WHAT THE TASK REQUIRES ::
After finding the line with "handle (R221). -/" in the data below, set down exactly each line through the one with "def handleOf (die", inclusive, and stop there.

SUPPLIED MATERIAL ::
-- ==== Sys2Proof/Machine/Tree.lean ====
section
/-!
DEFINITION. Tree records as data: paths, segments, splits, removal and merging (09 R221-R226, R233-R235), and grammar sets and
stacks (11 R271-R273).
-/
namespace Sys2Proof.Machine

/-- A tree status word (09 R229). -/
def treeErr (code : Nat) : Word32 := BitVec.ofNat 32 (2 ^ 31 + code)
def stDEADNODE : Nat := 0x01
def stDEADTREE : Nat := 0x02
def stNONODE : Nat := 0x03
def stNOBRANCH : Nat := 0x04
def stNOSEG : Nat := 0x05
def stNOTREE : Nat := 0x06
def stBADARG : Nat := 0x07
def stNOSLOT : Nat := 0x08
def stGRAMREJ : Nat := 0x09
def stNOCELL : Nat := 0x0A

/-- Fields of a handle (R221). -/
def handleSlot (h : Nat) : Nat := h % 8192
def handleDie (h : Nat) : Nat := h / 8192 % 2
def handleGen (h : Nat) : Nat := h / 16384 % 64
def handleOf (die slot gen : Nat) : Nat := gen * 16384 + die * 8192 + slot
def treeKey (die slot : Nat) : Nat := die * 8192 + slot
/-- The PARENT value of the root (R224). -/
def noParent : Nat := 0x10000

def Tree.live' (t : Tree) (b : Nat) : Bool := (look t.branches b).isSome
def Tree.node (t : Tree) (n : Nat) : Option Node := look t.nodes n
def Tree.segOf (t : Tree) (n : Nat) : Nat := ((t.node n).map Node.seg).getD 0
def Tree.depthOf (t : Tree) (n : Nat) : Nat := ((t.node n).map Node.depth).getD 0
def Tree.bset (t : Tree) (s : Nat) : BitVec 64 := ((look t.segs s).map Seg.bset).getD 0
def Tree.leafOf (t : Tree) (b : Nat) : Nat := ((look t.branches b).map Branch.leaf).getD 0
def Tree.updSeg (t : Tree) (s : Nat) (f : Seg → Seg) : Tree := { t with segs := upd t.segs s f }
def Tree.updBranch (t : Tree) (b : Nat) (f : Branch → Branch) : Tree := { t with branches := upd t.branches b f }

/-- The node at depth d on the way from node n to the root. -/
def Tree.up (t : Tree) (d : Nat) : Nat → Nat → Option Nat
  | 0, _ => none
  | k + 1, n =>
    match t.node n with
    | none => none
    | some x => if x.depth = d then some n else if x.depth < d then none else t.up d k x.parent

/-- The node at depth d on a branch's path. -/
def Tree.pathAt (t : Tree) (b d : Nat) : Option Nat :=
  match look t.branches b with
  | none => none
  | some x => t.up d 65537 x.leaf

/-- Segments from s up to the root segment. -/
def Tree.segsUp (t : Tree) : Nat → Nat → List Nat
  | 0, _ => []
  | k + 1, s =>
    match look t.segs s with
    | none => []
    | some x => s :: t.segsUp k x.up

/-- The branches whose path contains node n. -/
def Tree.through (t : Tree) (n : Nat) : List Nat := maskLanes (t.bset (t.segOf n))

/-- split(s, n) of R233. -/
def Tree.split (t : Tree) (s n : Nat) : Tree :=
  match look t.segs s, lowestFree t.segs 1 127 with
  | some x, some s2 =>
    let d := t.depthOf n
    let below (m : Nat) (y : Node) : Bool := y.seg = s && d < y.depth && m != n
    let first := ((t.nodes.find? (fun p => p.2.seg = s && p.2.parent = n)).map Prod.fst).getD x.last
    let segs := t.segs.map (fun p => (p.1, if p.2.up = s then { p.2 with up := s2 } else p.2))
    { t with
      nodes := t.nodes.map (fun p => (p.1, if below p.1 p.2 then { p.2 with seg := s2 } else p.2)),
      segs := put (put segs s { x with last := n, dlast := d }) s2
        { first := first, last := x.last, dfirst := d + 1, dlast := x.dlast, up := s, bset := x.bset } }
  | _, _ => t

/-- The nodes that a removal frees, and the tree without the branches of X (R234). -/
def Tree.remove (t : Tree) (x : BitVec 64) : Tree × List Nat :=
  let segs := t.segs.map (fun p => (p.1, { p.2 with bset := p.2.bset &&& ~~~x }))
  let dead := (segs.filter (fun p => p.2.bset = 0)).map Prod.fst
  let gone := (t.nodes.filter (fun p => dead.contains p.2.seg)).map Prod.fst
  ({ t with segs := segs.filter (fun p => p.2.bset != 0), nodes := t.nodes.filter (fun p => !dead.contains p.2.seg),
            branches := keepKeys t.branches (fun b => !(x.getLsbD b)) }, gone)

/-- The nodes of n's subtree. -/
def Tree.subtree (t : Tree) (n : Nat) : List Nat :=
  let d := t.depthOf n
  (t.nodes.filter (fun p => t.up d 65537 p.1 == some n)).map Prod.fst

/-- The branch of a set with the lowest AGE. -/
def Tree.oldest (t : Tree) (bs : List Nat) : Nat :=
  let age (b : Nat) : Nat := ((look t.branches b).map Branch.age).getD 0
  match bs with
  | [] => 0
  | b :: r => r.foldl (fun a c => if age c < age a then c else a) b

/-- Branches in ascending AGE. -/
def Tree.byAge (t : Tree) (bs : List Nat) : List Nat :=
  bs.mergeSort (fun a b => ((look t.branches a).map Branch.age).getD 0 ≤ ((look t.branches b).map Branch.age).getD 0)

/-- The first free branch number after LASTBR, wrapping (R233). -/
def Tree.nextBranch (t : Tree) : Option Nat :=
  ((List.range 64).map (fun i => (t.lastbr + 1 + i) % 64)).find? (fun b => !t.live' b)

/-- Merge of the path to n into the root segment (R235). -/
def Tree.mergeTrunk (t : Tree) (n : Nat) (k : BitVec 64) : Tree :=
  let path := t.segsUp 128 (t.segOf n)
  let root := path.getLast?.getD 1
  let others := path.filter (fun s => s != root)
  { t with
    nodes := t.nodes.map (fun p => (p.1, if path.contains p.2.seg then { p.2 with seg := root } else p.2)),
    segs := (t.segs.filter (fun p => !others.contains p.1)).map (fun p =>
      (p.1, if p.1 = root then { p.2 with last := n, dlast := t.depthOf n, bset := k }
            else if others.contains p.2.up then { p.2 with up := root } else p.2)) }

/-- Live branches as a set. -/
def Tree.brmask (t : Tree) : BitVec 64 := maskOf t.live'

/-- Handle lookup: the tree, unless it is dead for the partition (R221). A handle is the low 20 bits (log 31). -/
def State.treeOf (s : State) (part h : Nat) : Option (Nat × Tree) :=
  let key := treeKey (handleDie h) (handleSlot h)
  match look s.trees key with
  | some t => if t.live && t.gen == handleGen h && t.owner == part then some (key, t) else none
  | none => none
def State.setTree (s : State) (key : Nat) (t : Tree) : State := { s with trees := put s.trees key t }
/-- Freeing a tree advances its slot's generation (R221). -/
def Tree.freed (t : Tree) : Tree :=
  { t with live := false, gen := if t.gen = 63 then 1 else t.gen + 1, busy := false, nodes := [], branches := [], segs := [],
           comp := none }

/-! ### Grammar (11 R271-R273) -/

def cellKey (part die link : Nat) : Nat := (part * 2 + die) * 2 ^ 21 + link
def State.cellAt (s : State) (part die link : Nat) : Option Cell := look s.cells (cellKey part die link)
/-- The top symbol of a stack; the empty stack's is 0. -/
def State.topSym (s : State) (part die link : Nat) : Nat :=
  if link = 0 then 0 else ((s.cellAt part die link).map Cell.sym).getD 0

/-- One more name of a cell; none past 2^24 - 1. -/
def State.incCell (s : State) (part die link : Nat) : Option State :=
  if link = 0 then some s
  else match s.cellAt part die link with
    | none => some s
    | some c => if c.count = 2 ^ 24 - 1 then none
      else some { s with cells := put s.cells (cellKey part die link) { c with count := c.count + 1 } }

/-- One name fewer; a cell that no name is left for is freed, with its name of the next. -/
def State.decCell (s : State) (part die : Nat) : Nat → Nat → State
  | 0, _ => s
  | n + 1, link =>
    if link = 0 then s
    else match s.cellAt part die link with
      | none => s
      | some c =>
        if c.count ≤ 1 then ({ s with cells := del s.cells (cellKey part die link) }).decCell part die n c.next
        else { s with cells := put s.cells (cellKey part die link) { c with count := c.count - 1 } }

/-- Nodes freed: their cells lose a name (R272). -/
def State.freeNodes (s : State) (part die : Nat) (t : Tree) (ns : List Nat) : State :=
  ns.foldl (fun s n => s.decCell part die (2 ^ 20 + 1) (((t.node n).map Node.gcell).getD 0)) s

/-- Pop k symbols; none below the empty stack. -/
def State.popCells (s : State) (part die : Nat) : Nat → Nat → Option Nat
  | 0, c => some c
  | k + 1, c => if c = 0 then none else s.popCells part die k (((s.cellAt part die c).map Cell.next).getD 0)

/-- Push symbols one after another; none when no cell is free or a count would overflow. -/
def State.pushCells (s : State) (part die : Nat) : List Nat → Nat → Option (State × Nat)
  | [], c => some (s, c)
  | y :: r, c =>
    match s.incCell part die c with
    | none => none
    | some s =>
      let base := cellKey part die 1
      match lowestFree s.cells base 1048576 with
      | none => none
      | some k => ({ s with cells := put s.cells k { sym := y, next := c, count := 0 } }).pushCells part die r (k - base + 1)

/-- gstep (R273): the next state, grammar state and cell; else GRAMREJ or NOCELL. -/
def State.gstep (s : State) (part die gset g c t : Nat) : Except Nat (State × Nat × Nat) :=
  if gset = 0 then .ok (s, 0, 0)
  else
    match s.grammar part gset with
    | none => .error stGRAMREJ
    | some r =>
      let e := r.pair g (s.topSym part die c)
      if !((r.maskByte e.maskId (t / 8)).getLsbD (t % 8)) then .error stGRAMREJ
      else
        let act : Option GramAction :=
          match (List.range e.listN).find? (fun i => (r.act (e.listOff + i)).token = t) with
          | some i => some (r.act (e.listOff + i))
          | none => e.deflt.map r.act
        match act with
        | none => .error stGRAMREJ
        | some a =>
          match s.popCells part die a.pop c with
          | none => .error stGRAMREJ
          | some c2 =>
            match s.pushCells part die a.push c2 with
            | none => .error stNOCELL
            | some (s, c3) => .ok (s, a.newState, c3)

end Sys2Proof.Machine
end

YOUR RESPONSE ::
/-- Fields of a handle (R221). -/
def handleSlot (h : Nat) : Nat := h % 8192
def handleDie (h : Nat) : Nat := h / 8192 % 2
def handleGen (h : Nat) : Nat := h / 16384 % 64
def handleOf (die slot gen : Nat) : Nat := gen * 16384 + die * 8192 + slot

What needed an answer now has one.